Beobachtung der ERK-Aktivität in Pankreaszellen durch Multiphotonenmikroskopie

In dieser Zeitrafferaufnahme wurde die ERK-Aktivität mittels FRET (CFP-YFP) beobachtet. Eine hohe ERK-Aktivität ist rot und eine niedrige ERK-Aktivität blau dargestellt. Hierbei handelte es sich um ein Kontrollexperiment, um zu bestätigen, dass die Bildaufnahmebedingungen die ERK-Aktivität nicht verändern. Da es auch nach 3 Stunden Mikroskopie keine Veränderung gab, ist davon auszugehen, dass keine Auswirkung auf die ERK-Aktivität vorliegt, auch nicht, wenn die Betrachtung während des Ansaugens mit einer Fixiervorrichtung erfolgt.

  • Bildaufnahme-Bedingungen
  • Probe: Eisuke-Maus
  • Objektiv: XLPLN25XWMP
  • Laser: 840 nm
  • Z-Position: 0 µm (links), 7,5 µm (Mitte), 15 µm (rechts)
  • Intervall: 2 Min.
  • Gesamtdauer des Experiments: ca. 3 Stunden

Interessieren Sie sich für diese oder andere kundenspezifische Mikroskopielösungen?

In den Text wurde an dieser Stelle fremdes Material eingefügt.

-- ==== Sys2Proof/Machine/Due.lean ====
section
/-! DEFINITION. The timer events that are due at the present floor time, and the passing of a millisecond (R172).

The spec lets the events of one instant be taken in either order; the order of this list is the model's (log entry 2). -/

namespace Sys2Proof.Machine

/-- A command, where it is due. -/
def whenDue (due : Bool) (c : Instr) : List Instr := if due then [c] else []

def State.fieldDue (s : State) : List Instr :=
  let now := s.floorTime
  ((List.finRange 24).map fun n => whenDue (isDue s.field.inputs[n.val].dueAt now) (.debounceExpiry n)).flatten ++
    whenDue (isDue s.field.scanAt now) .scanTimeout ++
    whenDue (isDue s.field.rotation.stopAt now) .kilnStopTimerExpiry ++
    (allValves.map fun v => whenDue (s.field.valves[v.val].proofDue now) (.valveProofExpiry v)).flatten ++
    whenDue (s.field.receiver.gapOver Config.scanGap now) .scanGapTimeout

def State.actuatorDue (s : State) (a : Fin 2) : List Instr :=
  let r := s.burner.actuators[a.val]
  whenDue (r.stepDue s.floorTime) (.actuatorStep a) ++ whenDue r.limitReached (.homeStepLimit a) ++
    whenDue (r.settleDue s.floorTime) (.actuatorSettleEnd a)

def State.burnerDue (s : State) : List Instr :=
  let now := s.floorTime
  let b := s.burner
  (allActuators.map s.actuatorDue).flatten ++
    whenDue (b.purgeDue now) .purgeComplete ++ whenDue (b.giveUpDue now) .giveUpTimerExpiry ++
    whenDue (b.flameProofDue now) .flameProofExpiry ++ whenDue (b.ignitionTrialDue now) .ignitionTrialExpiry ++
    whenDue (b.mainTrialDue now) .mainTrialExpiry ++ whenDue (b.pilotHoldDue now) .pilotHoldExpiry ++
    whenDue (b.flameLossDue now) .flameLossExpiry ++ whenDue (b.airLossDue now) .airLossExpiry ++
    whenDue (b.rampDue now) .ceilingRampTick

def State.lineDue (s : State) (l : Fin 6) : List Instr :=
  let now := s.floorTime
  let r := s.lines[l.val]
  whenDue (r.rampDue now) (.rateRampTick l) ++ whenDue (r.shutRampDue now) (.shutRampTick l) ++
    whenDue (isDue r.holdAt now) (.holdExpiry l) ++ whenDue (r.measureDue now) (.measuredRateTick l) ++
    whenDue (isDue r.deviationAt now) (.deviationTimerExpiry l) ++ whenDue (isDue r.noticeAt now) (.noticeDelayExpiry l)

def State.batchDue (s : State) (b : Fin 2) : List Instr :=
  let now := s.floorTime
  let r := s.batches[b.val]
  whenDue (r.slotDue .gateDelay now).isSome (.gateDelayEnd b) ++ whenDue (r.slotDue .drop now).isSome (.dropPulseEnd b) ++
    whenDue (r.slotDue .settle now).isSome (.batchSettleEnd b)

def State.coolerDue (s : State) : List Instr :=
  let now := s.floorTime
  let c := s.cooler
  whenDue (c.state = .starting && c.sequenceDue .fanStart now) .fanStartDelayExpiry ++
    whenDue (c.sequenceDue .stagger now) .grateStaggerExpiry ++ whenDue (c.sequenceDue .runOn now) .fanRunOnExpiry ++
    whenDue (isDue c.bedAt now) .bedUpdateTick ++
    whenDue (c.state = .surge && isDue c.releaseAt now) .releaseTimerExpiry ++
    (allGrates.map fun g => whenDue (isDue c.grates[g.val].watchAt now) (.grateWatchExpiry g)).flatten ++
    (allChambers.map fun k => whenDue (isDue c.chambers[k.val].lowAt now) (.lowCurrentExpiry k)).flatten ++
    whenDue (c.blasterDue now).isSome .blasterDue ++
    whenDue (isDue (c.blasterOut.map Prod.snd) now) .blasterPulseEnd

def State.pointDue (s : State) (i : Fin 96) : List Instr :=
  let p := s.alarm.points[i.val]
  whenDue (p.delayDue false s.floorTime) (.onDelayExpiry i) ++ whenDue (p.delayDue true s.floorTime) (.offDelayExpiry i)

/-- A gap ends the frame that the receiver holds (R168); the link silence timer runs out (R173). -/
def State.linkDue (s : State) : List Instr :=
  whenDue (s.link.receiver.gapOver Config.frameGap s.floorTime) .frameGapTimeout ++
    whenDue (isDue s.link.silenceAt s.floorTime) .linkSilenceExpiry

def State.alarmDue (s : State) : List Instr :=
  let now := s.floorTime
  (allPoints.map s.pointDue).flatten ++ whenDue (s.alarm.shelfDue now).isSome .shelfExpiry ++
    whenDue (isDue s.alarm.reviewAt now) .reviewTimerExpiry ++ s.linkDue ++
    whenDue (s.shift.secondDue now).isSome .clockSecondTick

/-- A Drive Link frame begins at the latest 50 ms after a change of the image, and 1 s after the last frame whether or not
a change is waiting (R116). -/
def State.driveDue (s : State) : List Instr :=
  let now := s.floorTime
  if isDue (s.field.changedAt.map fun t => t + Config.driveLatest) now then [.driveFrameBegin]
  else whenDue (s.field.frameAt + Config.driveRefresh ≤ now) .driveFrameRefresh

/-- The timer events that are due now. During a reset only the end of a RESTART's reset is (R175). -/
def State.dueEvents (s : State) : List Instr :=
  match s.resetRun with
  | some r => whenDue r.restart .restartResetEnd
  | none =>
    s.fieldDue ++ s.burnerDue ++ (allLines.map s.lineDue).flatten ++ (s.batchDue 0 ++ s.batchDue 1) ++ s.coolerDue ++
      s.alarmDue ++ s.driveDue

/-- The greatest floor time of 48 bits, plus one (R172). -/
def floorLimit : Nat := 281474976710656

/-- A millisecond of floor time passes while the part is supplied (R172). -/
def State.tick (s : State) : State := if s.supplyLow then s else { s with floorTime := (s.floorTime + 1) % floorLimit }

/-- With no command waiting, the events that are due join the queue, and where none is due time passes. -/
def State.idle (s : State) : State :=
  match s.dueEvents with
  | [] => s.tick
  | due => { s with pending := due }

end Sys2Proof.Machine
end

Neben dieser Maus-Adsorptionsfixiervorrichtung bietet Evident andere erweiterte Lösungen für Standardsysteme mit moderner Mikroskopietechnik. Diese maßgeschneiderten Lösungen sind jedoch nicht in allen Ländern oder Regionen verfügbar. Erfahren Sie mehr auf unserer Seite Kundenspezifische Lösungen.

*Die Maus-Adsorptionsfixiervorrichtung beruht auf unserer patentierten Technologie (Patent Nr. 6037732).

**Diese Mikroskopbilder und die Videos in diesem Blogbeitrag wurden in Zusammenarbeit mit dem Matsuda-Labor der Universität Kyoto von Mäusen aufgenommen, die FRET-Sonden exprimieren.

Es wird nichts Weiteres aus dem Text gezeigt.